Notoginsenoside R1 Counteracts Endotoxin-Induced Activation of Endothelial Cells In Vitro and Endotoxin-Induced Lethality in Mice In Vivo

Abstract

Abstract In this study we investigated a possible counteracting activity of notoginsenoside R1 (NG-R1) on lipopolysaccharide (LPS)-induced effects in vitro and in vivo. The upregulation of plasminogen activator inhibitor-1 (PAI-1) antigen due to LPS (1 μg/mL for 12 hours) in human umbilical vein endothelial cells (HUVECs) was prevented when the cells were incubated simultaneously with 100 μg/mL NG-R1 (PAI-1 antigen: LPS-treated cells, 969±54 ng/10 ⁵ cells; control cells, 370±15 ng/10 ⁵ cells; LPS+NG-R1–treated cells, 469±29 ng/10 ⁵ cells; n=6). The 2.5- and 3.4-fold (2.2- and 3.2-kb) increases in PAI-1 mRNA levels induced by LPS (1 μg/mL for 6 hours) were reduced to 1.4- and 2.6-fold increases in the presence of both LPS and 100 μg/mL NG-R1. LPS-induced tissue factor (TF) activity in HUVECs was also counteracted when the cells were coincubated with both LPS and 100 μg/mL NG-R1 for 6 hours (TF activity: LPS-treated cells, 88.6±6.5 mU/10 ⁶ cells; control cells, 0.7±0.01 mU/10 ⁶ cells; LPS+NG-R1–treated cells, 56.0±1.9 mU/10 ⁶ cells). The 26-fold increase in TF mRNA levels induced by LPS (1 μg/mL for 2 hours) was reduced to a 13-fold increase in the presence of both LPS and 100 μg/mL NG-R1. PAI activity levels in the plasma of mice 4 hours after injection of LPS (10 ng/g body wt) increased 2.3-fold compared with a control group. In contrast, PAI activity from LPS+NG-R1 (1 μg/g body wt NG-R1)–treated animals was at control level (PAI-1 activity: LPS-treated group, 11.3±3.1 U/mL; control group, 4.9±0.3 U/mL; LPS+NG-R1–treated group, 4.3±1.0 U/mL; n=5 to 8).
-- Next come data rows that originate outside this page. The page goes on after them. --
-- ==== Sys2Proof/Laws/State.lean ====
section
/-! SUPPORT. One lemma per field, and per accessor, of every named update of State. -/

namespace Sys2Proof.Machine

section
variable (s : State) (st : Status) (w : Word)
@[simp] theorem State.respond_cfg : (s.respond st w).cfg = s.cfg := rfl
@[simp] theorem State.respond_ctrl : (s.respond st w).ctrl = s.ctrl := rfl
@[simp] theorem State.respond_pq : (s.respond st w).pq = s.pq := rfl
@[simp] theorem State.respond_bq : (s.respond st w).bq = s.bq := rfl
@[simp] theorem State.respond_dec : (s.respond st w).dec = s.dec := rfl
@[simp] theorem State.respond_par : (s.respond st w).par = s.par := rfl
@[simp] theorem State.respond_msg : (s.respond st w).msg = s.msg := rfl
@[simp] theorem State.respond_res : (s.respond st w).res = s.res := rfl
@[simp] theorem State.respond_reg : (s.respond st w).reg = s.reg := rfl
@[simp] theorem State.respond_regCount : (s.respond st w).regCount = s.regCount := rfl
@[simp] theorem State.respond_idStage : (s.respond st w).idStage = s.idStage := rfl
@[simp] theorem State.respond_fstage : (s.respond st w).fstage = s.fstage := rfl
@[simp] theorem State.respond_pqOvf : (s.respond st w).pqOvf = s.pqOvf := rfl
@[simp] theorem State.respond_bqOvf : (s.respond st w).bqOvf = s.bqOvf := rfl
@[simp] theorem State.respond_cnt : (s.respond st w).cnt = s.cnt := rfl
@[simp] theorem State.respond_rsp : (s.respond st w).rsp = some ⟨st, w⟩ := rfl
@[simp] theorem State.respond_turns : (s.respond st w).turns = s.turns := rfl
@[simp] theorem State.respond_power : (s.respond st w).power = s.power := rfl
@[simp] theorem State.respond_edgeEn : (s.respond st w).edgeEn = s.edgeEn := rfl
@[simp] theorem State.respond_decEn : (s.respond st w).decEn = s.decEn := rfl
@[simp] theorem State.respond_parEn : (s.respond st w).parEn = s.parEn := rfl
@[simp] theorem State.respond_proto : (s.respond st w).proto = s.proto := rfl
@[simp] theorem State.respond_msgAt (i : Nat) : (s.respond st w).msgAt i = s.msgAt i := rfl
@[simp] theorem State.respond_regAt (k : Nat) : (s.respond st w).regAt k = s.regAt k := rfl
@[simp] theorem State.respond_fstageAt (k : Nat) : (s.respond st w).fstageAt k = s.fstageAt k := rfl
@[simp] theorem State.respond_pulses : (s.respond st w).pulses = s.pulses := rfl
@[simp] theorem State.respond_symbols : (s.respond st w).symbols = s.symbols := rfl
end

section
variable (s : State)
@[simp] theorem State.decReset_cfg : s.decReset.cfg = s.cfg := rfl
@[simp] theorem State.decReset_ctrl : s.decReset.ctrl = s.ctrl := rfl
@[simp] theorem State.decReset_pq : s.decReset.pq = s.pq := rfl
@[simp] theorem State.decReset_bq : s.decReset.bq = s.bq := rfl
@[simp] theorem State.decReset_dec : s.decReset.dec = Decoder.initial s.cfg.initBit := rfl
@[simp] theorem State.decReset_par : s.decReset.par = s.par := rfl
@[simp] theorem State.decReset_msg : s.decReset.msg = s.msg := rfl
@[simp] theorem State.decReset_res : s.decReset.res = s.res := rfl
@[simp] theorem State.decReset_reg : s.decReset.reg = s.reg := rfl
@[simp] theorem State.decReset_regCount : s.decReset.regCount = s.regCount := rfl
@[simp] theorem State.decReset_idStage : s.decReset.idStage = s.idStage := rfl
@[simp] theorem State.decReset_fstage : s.decReset.fstage = s.fstage := rfl
@[simp] theorem State.decReset_pqOvf : s.decReset.pqOvf = s.pqOvf := rfl
@[simp] theorem State.decReset_bqOvf : s.decReset.bqOvf = s.bqOvf := rfl
@[simp] theorem State.decReset_cnt : s.decReset.cnt = s.cnt := rfl
@[simp] theorem State.decReset_rsp : s.decReset.rsp = s.rsp := rfl
@[simp] theorem State.decReset_turns : s.decReset.turns = s.turns := rfl
@[simp] theorem State.decReset_power : s.decReset.power = s.power := rfl
@[simp] theorem State.decReset_edgeEn : s.decReset.edgeEn = s.edgeEn := rfl
@[simp] theorem State.decReset_decEn : s.decReset.decEn = s.decEn := rfl
@[simp] theorem State.decReset_parEn : s.decReset.parEn = s.parEn := rfl
@[simp] theorem State.decReset_proto : s.decReset.proto = s.proto := rfl
@[simp] theorem State.decReset_msgAt (i : Nat) : s.decReset.msgAt i = s.msgAt i := rfl
@[simp] theorem State.decReset_regAt (k : Nat) : s.decReset.regAt k = s.regAt k := rfl
@[simp] theorem State.decReset_fstageAt (k : Nat) : s.decReset.fstageAt k = s.fstageAt k := rfl
@[simp] theorem State.decReset_pulses : s.decReset.pulses = s.pulses := rfl
@[simp] theorem State.decReset_symbols : s.decReset.symbols = s.symbols := rfl
end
The production of TNF-α induced by 1 μg/mL LPS by cultured human whole-blood cells was inhibited by 46% when the cells were incubated together with 100 μg/mL NG-R1. NG-R1 protected mice from the lethal effects of LPS. The 78% lethality induced by LPS/galactosamine was reduced to 23% when NG-R1 was administered simultaneously ( P <.01 by χ ² test). To extend this study to inflammatory cells, the effect of NG-R1 on LPS stimulation of the monocytic cell line THP-1 was investigated. NG-R1 inhibited the LPS-induced degradation of IκB-α and superinduced LPS-induced IκB-α mRNA, indicating that the effect of NG-R1 is not restricted to endothelial cells and is at least in part mediated by interference with the NF-κB/IκB-α pathway.